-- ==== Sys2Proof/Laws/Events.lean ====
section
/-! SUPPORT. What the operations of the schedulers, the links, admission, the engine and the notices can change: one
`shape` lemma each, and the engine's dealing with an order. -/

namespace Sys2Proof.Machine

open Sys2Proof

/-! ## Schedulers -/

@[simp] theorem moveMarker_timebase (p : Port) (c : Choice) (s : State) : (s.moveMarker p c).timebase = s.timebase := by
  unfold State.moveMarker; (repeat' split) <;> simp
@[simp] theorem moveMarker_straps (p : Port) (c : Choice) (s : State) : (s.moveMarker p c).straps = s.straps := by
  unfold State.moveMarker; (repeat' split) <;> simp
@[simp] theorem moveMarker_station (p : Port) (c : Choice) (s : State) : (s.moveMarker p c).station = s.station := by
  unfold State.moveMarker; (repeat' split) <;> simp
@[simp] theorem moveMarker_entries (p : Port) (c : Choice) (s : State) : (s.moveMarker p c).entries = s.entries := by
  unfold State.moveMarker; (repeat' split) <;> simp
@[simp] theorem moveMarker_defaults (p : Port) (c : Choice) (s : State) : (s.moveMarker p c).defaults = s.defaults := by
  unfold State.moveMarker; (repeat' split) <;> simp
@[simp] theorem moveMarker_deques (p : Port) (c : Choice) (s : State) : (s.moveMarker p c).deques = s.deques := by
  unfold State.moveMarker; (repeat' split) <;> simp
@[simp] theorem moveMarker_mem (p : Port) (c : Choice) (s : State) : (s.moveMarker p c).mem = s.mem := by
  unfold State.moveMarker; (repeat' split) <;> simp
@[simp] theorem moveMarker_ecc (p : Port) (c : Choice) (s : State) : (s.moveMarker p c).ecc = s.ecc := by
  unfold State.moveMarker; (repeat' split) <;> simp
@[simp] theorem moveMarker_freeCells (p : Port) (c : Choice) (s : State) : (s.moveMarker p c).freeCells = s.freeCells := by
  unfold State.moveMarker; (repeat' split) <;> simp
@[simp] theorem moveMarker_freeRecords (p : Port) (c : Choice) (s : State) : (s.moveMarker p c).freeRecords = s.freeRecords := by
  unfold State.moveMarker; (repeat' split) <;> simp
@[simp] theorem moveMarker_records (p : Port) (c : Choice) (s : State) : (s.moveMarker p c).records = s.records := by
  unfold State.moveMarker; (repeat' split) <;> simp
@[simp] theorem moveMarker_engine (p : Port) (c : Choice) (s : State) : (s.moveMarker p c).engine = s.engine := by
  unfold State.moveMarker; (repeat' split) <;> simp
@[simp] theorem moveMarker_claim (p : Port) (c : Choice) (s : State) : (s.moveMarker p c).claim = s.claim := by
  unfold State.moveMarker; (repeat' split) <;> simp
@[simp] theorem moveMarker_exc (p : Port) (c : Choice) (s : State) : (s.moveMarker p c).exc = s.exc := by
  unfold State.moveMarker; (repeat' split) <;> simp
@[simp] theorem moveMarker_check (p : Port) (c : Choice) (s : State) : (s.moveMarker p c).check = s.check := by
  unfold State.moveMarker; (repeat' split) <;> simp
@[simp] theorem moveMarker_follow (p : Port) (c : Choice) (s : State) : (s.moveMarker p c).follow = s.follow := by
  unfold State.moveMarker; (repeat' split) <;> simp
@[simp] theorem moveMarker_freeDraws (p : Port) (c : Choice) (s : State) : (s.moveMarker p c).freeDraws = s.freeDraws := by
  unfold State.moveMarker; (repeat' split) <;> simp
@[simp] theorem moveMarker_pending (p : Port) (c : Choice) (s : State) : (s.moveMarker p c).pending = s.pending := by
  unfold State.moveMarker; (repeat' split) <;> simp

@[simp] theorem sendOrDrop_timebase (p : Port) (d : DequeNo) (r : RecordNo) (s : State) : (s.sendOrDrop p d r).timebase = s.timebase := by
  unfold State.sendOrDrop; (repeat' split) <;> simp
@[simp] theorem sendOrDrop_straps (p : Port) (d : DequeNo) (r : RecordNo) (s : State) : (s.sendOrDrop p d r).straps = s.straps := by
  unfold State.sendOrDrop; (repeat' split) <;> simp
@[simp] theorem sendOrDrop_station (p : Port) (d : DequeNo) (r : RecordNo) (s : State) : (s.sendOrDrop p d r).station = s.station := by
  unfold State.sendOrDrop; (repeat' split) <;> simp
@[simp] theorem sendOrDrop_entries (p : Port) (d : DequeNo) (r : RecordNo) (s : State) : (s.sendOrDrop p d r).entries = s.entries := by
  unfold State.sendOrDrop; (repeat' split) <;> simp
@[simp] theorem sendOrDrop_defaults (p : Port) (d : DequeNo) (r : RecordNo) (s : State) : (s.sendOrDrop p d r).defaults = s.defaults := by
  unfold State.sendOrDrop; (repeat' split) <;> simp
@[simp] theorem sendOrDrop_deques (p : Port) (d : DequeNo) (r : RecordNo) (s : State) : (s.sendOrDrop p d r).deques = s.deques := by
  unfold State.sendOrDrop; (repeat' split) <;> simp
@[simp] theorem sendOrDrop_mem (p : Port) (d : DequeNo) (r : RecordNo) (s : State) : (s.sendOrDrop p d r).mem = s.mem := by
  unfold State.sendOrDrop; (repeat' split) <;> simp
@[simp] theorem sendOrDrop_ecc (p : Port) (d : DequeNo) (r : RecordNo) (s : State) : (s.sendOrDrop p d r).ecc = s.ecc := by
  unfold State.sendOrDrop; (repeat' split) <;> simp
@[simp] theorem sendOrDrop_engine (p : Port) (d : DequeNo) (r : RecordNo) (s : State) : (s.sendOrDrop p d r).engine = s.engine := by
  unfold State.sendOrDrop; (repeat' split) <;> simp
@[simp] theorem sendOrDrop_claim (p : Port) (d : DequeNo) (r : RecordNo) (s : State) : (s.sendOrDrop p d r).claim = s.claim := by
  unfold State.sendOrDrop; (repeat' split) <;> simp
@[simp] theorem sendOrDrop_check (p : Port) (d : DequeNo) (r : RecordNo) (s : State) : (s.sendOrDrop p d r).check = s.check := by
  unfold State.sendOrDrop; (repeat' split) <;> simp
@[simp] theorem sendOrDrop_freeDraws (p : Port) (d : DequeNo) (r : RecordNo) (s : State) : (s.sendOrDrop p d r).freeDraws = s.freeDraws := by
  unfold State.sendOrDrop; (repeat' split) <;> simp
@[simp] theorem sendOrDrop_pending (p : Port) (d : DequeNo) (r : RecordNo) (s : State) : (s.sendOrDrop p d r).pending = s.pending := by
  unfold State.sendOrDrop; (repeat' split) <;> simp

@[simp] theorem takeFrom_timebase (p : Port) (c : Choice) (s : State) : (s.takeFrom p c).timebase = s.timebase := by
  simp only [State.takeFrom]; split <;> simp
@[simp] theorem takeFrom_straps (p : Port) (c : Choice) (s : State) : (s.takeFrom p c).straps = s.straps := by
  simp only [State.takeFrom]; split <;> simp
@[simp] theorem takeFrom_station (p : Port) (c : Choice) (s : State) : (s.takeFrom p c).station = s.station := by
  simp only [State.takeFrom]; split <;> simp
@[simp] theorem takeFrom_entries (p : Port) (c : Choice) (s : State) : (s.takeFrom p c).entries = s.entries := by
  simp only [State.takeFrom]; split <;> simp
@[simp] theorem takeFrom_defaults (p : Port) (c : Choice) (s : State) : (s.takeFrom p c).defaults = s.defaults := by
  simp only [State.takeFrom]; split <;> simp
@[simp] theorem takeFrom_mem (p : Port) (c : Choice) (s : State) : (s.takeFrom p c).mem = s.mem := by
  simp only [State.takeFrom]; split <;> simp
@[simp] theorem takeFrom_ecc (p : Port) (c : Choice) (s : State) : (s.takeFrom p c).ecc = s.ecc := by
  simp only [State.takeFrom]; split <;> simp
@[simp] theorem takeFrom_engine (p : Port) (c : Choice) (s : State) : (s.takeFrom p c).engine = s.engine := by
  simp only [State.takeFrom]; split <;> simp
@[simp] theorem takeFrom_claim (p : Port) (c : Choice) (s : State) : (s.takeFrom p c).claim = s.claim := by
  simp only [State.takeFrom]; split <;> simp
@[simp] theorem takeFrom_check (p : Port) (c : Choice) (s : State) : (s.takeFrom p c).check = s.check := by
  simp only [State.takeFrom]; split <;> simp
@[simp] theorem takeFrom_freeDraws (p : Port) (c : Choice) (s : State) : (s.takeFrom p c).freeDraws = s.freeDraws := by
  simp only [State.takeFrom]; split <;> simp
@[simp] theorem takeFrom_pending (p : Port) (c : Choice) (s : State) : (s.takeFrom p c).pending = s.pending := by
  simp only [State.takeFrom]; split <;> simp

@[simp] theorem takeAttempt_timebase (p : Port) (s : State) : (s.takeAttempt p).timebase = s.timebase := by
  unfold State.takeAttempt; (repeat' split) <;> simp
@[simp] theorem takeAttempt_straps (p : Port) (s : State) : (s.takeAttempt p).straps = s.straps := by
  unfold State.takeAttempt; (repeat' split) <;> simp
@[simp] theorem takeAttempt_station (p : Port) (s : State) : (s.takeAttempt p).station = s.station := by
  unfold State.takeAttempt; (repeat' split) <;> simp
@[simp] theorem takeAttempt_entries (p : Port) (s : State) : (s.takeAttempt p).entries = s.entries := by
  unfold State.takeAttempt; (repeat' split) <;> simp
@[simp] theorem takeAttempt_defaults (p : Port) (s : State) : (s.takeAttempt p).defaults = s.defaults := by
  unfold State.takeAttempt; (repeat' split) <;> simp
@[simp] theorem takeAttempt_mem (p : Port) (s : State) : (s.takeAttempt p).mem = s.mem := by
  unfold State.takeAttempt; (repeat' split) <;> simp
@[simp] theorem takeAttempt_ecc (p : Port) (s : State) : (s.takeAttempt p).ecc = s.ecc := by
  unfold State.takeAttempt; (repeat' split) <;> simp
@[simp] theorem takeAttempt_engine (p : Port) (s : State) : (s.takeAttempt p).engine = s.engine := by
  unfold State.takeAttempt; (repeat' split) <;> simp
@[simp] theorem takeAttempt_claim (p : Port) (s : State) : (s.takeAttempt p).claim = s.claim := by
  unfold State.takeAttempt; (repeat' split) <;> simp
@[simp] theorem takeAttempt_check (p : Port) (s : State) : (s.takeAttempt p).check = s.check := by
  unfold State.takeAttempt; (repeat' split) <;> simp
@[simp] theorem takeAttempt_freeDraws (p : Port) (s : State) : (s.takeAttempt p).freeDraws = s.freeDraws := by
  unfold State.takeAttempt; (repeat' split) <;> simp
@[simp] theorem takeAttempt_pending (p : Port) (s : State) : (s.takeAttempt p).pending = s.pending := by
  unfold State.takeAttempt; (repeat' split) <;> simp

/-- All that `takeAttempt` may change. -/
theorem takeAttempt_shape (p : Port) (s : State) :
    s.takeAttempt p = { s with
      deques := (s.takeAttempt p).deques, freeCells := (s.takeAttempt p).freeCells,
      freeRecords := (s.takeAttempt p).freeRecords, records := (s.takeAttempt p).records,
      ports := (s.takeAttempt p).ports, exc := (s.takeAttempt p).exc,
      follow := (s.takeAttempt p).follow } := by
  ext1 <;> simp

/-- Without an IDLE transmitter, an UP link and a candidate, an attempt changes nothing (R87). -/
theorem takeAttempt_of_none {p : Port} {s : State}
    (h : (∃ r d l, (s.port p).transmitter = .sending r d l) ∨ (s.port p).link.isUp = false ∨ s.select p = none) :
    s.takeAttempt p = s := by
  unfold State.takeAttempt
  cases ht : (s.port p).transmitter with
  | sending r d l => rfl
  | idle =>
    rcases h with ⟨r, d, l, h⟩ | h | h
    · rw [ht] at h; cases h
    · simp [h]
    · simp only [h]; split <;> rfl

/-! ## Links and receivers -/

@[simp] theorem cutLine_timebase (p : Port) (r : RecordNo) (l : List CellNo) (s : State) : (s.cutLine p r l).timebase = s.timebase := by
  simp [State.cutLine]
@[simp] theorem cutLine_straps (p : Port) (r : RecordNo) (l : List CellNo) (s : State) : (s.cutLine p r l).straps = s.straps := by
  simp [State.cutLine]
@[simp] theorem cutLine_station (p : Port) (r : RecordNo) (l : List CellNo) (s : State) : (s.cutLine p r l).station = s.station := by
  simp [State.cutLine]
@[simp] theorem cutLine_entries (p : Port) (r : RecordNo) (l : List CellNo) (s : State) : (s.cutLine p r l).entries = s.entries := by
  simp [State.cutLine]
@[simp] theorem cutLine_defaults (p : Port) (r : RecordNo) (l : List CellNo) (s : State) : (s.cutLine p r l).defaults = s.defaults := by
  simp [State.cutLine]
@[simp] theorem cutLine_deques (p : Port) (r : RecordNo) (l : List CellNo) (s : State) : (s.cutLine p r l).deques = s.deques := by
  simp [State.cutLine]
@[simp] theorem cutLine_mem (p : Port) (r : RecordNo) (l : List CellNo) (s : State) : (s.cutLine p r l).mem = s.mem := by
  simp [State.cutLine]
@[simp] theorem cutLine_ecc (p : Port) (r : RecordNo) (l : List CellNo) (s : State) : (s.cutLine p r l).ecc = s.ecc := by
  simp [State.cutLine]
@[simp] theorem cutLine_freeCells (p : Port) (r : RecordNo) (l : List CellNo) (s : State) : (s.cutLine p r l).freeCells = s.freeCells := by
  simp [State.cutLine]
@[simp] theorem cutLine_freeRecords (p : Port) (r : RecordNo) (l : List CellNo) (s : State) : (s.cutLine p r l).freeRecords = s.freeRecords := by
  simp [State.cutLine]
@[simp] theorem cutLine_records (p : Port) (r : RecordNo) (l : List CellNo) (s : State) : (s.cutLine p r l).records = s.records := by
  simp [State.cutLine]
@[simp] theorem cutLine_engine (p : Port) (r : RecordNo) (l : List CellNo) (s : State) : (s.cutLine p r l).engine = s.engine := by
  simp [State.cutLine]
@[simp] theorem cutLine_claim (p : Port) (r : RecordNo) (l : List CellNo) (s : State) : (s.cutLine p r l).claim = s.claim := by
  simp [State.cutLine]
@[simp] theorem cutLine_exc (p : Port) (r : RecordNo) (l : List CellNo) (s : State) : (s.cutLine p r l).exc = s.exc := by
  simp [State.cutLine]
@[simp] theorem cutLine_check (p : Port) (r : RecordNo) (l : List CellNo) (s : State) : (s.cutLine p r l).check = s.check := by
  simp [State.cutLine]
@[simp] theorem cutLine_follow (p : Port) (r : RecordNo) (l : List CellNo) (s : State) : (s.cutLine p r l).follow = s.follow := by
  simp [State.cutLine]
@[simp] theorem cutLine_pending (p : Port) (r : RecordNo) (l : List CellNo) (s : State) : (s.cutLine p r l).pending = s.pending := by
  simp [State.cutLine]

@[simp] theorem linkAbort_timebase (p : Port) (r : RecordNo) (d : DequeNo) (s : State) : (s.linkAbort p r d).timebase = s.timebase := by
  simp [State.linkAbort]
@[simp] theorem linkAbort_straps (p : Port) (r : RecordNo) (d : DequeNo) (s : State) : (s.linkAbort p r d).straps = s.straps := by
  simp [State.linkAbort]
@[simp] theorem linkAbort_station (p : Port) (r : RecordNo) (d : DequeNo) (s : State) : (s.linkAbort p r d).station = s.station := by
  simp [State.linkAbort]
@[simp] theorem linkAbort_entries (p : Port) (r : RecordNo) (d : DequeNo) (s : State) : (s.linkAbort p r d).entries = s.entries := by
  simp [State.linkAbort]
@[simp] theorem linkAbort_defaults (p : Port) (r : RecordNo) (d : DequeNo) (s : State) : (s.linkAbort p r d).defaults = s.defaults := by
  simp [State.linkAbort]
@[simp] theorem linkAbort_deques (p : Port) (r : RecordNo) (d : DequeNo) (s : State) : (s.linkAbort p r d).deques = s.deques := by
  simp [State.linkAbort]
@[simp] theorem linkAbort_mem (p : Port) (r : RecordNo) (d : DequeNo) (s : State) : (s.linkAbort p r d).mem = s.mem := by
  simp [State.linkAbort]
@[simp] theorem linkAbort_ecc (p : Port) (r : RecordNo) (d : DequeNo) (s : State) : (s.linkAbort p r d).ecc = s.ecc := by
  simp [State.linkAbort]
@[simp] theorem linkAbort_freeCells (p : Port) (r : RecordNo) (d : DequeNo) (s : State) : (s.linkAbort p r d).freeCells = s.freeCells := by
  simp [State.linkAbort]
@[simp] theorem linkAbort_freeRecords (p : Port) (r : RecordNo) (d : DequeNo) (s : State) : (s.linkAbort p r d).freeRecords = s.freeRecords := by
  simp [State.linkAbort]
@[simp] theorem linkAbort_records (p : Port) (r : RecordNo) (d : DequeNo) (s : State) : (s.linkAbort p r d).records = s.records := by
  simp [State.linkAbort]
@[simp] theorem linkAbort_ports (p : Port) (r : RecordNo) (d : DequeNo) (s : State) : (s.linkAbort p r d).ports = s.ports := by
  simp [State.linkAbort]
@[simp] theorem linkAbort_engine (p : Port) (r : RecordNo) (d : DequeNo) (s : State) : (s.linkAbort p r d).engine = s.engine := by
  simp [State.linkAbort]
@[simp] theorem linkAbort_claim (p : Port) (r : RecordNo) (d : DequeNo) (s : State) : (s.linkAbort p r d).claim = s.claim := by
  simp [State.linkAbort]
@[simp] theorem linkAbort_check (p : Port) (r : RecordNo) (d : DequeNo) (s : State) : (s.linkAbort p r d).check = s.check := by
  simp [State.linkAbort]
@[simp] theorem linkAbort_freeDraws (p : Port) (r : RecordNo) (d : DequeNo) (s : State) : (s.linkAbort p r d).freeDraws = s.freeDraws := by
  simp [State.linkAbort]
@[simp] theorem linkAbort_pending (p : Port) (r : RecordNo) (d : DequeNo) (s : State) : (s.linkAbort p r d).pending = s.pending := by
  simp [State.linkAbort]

┄┄┄┄┄┄┄┄┄┄

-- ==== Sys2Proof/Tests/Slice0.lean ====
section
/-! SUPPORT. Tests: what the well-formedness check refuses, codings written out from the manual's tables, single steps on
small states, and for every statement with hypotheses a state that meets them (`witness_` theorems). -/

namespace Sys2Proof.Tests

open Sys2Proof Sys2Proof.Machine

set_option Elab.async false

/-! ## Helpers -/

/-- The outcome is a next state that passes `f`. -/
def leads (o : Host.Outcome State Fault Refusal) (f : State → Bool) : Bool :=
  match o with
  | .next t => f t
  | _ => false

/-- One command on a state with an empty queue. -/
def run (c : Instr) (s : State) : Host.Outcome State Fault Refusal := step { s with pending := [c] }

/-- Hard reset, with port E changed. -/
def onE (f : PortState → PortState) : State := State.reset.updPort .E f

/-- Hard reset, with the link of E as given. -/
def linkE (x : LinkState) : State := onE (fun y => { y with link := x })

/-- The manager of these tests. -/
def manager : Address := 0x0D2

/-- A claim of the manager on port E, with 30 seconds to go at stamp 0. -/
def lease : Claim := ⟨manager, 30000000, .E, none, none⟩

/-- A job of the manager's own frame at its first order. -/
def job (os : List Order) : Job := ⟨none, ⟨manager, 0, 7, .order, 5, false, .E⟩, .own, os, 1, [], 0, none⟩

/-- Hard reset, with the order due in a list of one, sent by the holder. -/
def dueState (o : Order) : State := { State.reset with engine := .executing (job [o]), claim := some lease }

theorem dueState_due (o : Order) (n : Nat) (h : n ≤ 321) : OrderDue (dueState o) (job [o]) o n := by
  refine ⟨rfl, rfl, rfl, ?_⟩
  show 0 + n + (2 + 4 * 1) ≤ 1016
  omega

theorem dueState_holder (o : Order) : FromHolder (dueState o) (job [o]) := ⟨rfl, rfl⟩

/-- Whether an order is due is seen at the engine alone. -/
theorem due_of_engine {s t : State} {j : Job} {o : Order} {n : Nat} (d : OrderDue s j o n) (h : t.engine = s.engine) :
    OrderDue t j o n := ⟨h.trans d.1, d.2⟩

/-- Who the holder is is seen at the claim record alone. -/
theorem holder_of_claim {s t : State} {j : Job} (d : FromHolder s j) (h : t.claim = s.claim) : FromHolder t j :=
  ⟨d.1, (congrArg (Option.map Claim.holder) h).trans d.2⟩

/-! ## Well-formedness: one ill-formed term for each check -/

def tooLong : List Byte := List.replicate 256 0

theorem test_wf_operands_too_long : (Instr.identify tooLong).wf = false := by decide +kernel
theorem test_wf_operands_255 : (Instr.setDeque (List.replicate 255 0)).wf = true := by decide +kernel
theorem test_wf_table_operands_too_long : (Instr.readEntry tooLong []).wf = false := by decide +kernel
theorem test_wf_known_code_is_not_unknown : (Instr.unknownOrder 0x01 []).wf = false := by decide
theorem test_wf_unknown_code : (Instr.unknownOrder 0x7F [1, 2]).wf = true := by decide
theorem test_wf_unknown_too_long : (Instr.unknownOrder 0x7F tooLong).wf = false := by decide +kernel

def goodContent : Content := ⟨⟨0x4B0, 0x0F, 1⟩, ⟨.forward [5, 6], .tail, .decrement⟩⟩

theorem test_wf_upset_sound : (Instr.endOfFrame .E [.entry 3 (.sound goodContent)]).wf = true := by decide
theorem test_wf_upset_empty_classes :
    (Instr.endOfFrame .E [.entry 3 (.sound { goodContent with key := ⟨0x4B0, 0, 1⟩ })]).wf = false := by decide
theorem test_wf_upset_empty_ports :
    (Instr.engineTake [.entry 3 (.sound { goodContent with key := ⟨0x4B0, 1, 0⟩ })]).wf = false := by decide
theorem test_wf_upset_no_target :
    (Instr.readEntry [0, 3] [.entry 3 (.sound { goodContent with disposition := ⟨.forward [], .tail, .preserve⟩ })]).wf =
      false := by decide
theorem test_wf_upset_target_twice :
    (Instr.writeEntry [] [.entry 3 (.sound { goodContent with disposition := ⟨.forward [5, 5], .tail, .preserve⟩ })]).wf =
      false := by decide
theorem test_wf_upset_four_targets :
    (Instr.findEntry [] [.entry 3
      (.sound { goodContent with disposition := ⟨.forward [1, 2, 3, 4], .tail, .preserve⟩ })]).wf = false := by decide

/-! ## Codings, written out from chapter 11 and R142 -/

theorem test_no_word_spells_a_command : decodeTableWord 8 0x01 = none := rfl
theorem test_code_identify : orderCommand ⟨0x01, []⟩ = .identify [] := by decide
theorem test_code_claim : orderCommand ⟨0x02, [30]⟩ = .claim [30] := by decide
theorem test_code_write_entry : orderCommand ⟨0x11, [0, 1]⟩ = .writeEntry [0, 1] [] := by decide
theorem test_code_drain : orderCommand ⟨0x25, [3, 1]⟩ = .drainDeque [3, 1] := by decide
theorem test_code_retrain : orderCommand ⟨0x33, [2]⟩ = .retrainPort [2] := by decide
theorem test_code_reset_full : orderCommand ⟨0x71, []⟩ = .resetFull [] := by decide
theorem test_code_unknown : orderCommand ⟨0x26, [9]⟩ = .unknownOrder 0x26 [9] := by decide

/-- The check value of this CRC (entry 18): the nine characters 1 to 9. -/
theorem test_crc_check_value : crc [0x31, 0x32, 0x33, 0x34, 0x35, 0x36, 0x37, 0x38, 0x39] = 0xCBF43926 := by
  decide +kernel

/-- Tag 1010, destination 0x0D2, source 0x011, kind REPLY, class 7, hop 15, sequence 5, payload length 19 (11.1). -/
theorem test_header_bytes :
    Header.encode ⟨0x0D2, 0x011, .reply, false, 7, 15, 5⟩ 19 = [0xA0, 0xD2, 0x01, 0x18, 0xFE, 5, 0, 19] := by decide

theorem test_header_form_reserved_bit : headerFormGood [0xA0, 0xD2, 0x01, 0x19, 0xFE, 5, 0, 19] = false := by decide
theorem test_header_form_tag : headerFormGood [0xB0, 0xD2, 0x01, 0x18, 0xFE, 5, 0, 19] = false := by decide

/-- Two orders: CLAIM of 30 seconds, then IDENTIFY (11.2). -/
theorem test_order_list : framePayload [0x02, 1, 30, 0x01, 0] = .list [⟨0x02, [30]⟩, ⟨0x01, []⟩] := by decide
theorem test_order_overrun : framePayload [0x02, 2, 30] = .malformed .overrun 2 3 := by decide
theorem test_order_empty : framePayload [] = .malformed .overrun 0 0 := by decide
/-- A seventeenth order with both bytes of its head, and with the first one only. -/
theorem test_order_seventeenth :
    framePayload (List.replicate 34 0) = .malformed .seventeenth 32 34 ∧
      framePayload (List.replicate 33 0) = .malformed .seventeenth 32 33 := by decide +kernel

┄┄┄┄┄┄┄┄┄┄

Return only the lines between the one holding "-- ==== Sys2Proof/Laws/Events.lean" and the one holding "(s.moveMarker p c).straps = s.straps := by", inclusive, exactly as they appear above.

-- ==== Sys2Proof/Laws/Events.lean ====
section
/-! SUPPORT. What the operations of the schedulers, the links, admission, the engine and the notices can change: one
`shape` lemma each, and the engine's dealing with an order. -/

namespace Sys2Proof.Machine

open Sys2Proof

/-! ## Schedulers -/

@[simp] theorem moveMarker_timebase (p : Port) (c : Choice) (s : State) : (s.moveMarker p c).timebase = s.timebase := by
  unfold State.moveMarker; (repeat' split) <;> simp
@[simp] theorem moveMarker_straps (p : Port) (c : Choice) (s : State) : (s.moveMarker p c).straps = s.straps := by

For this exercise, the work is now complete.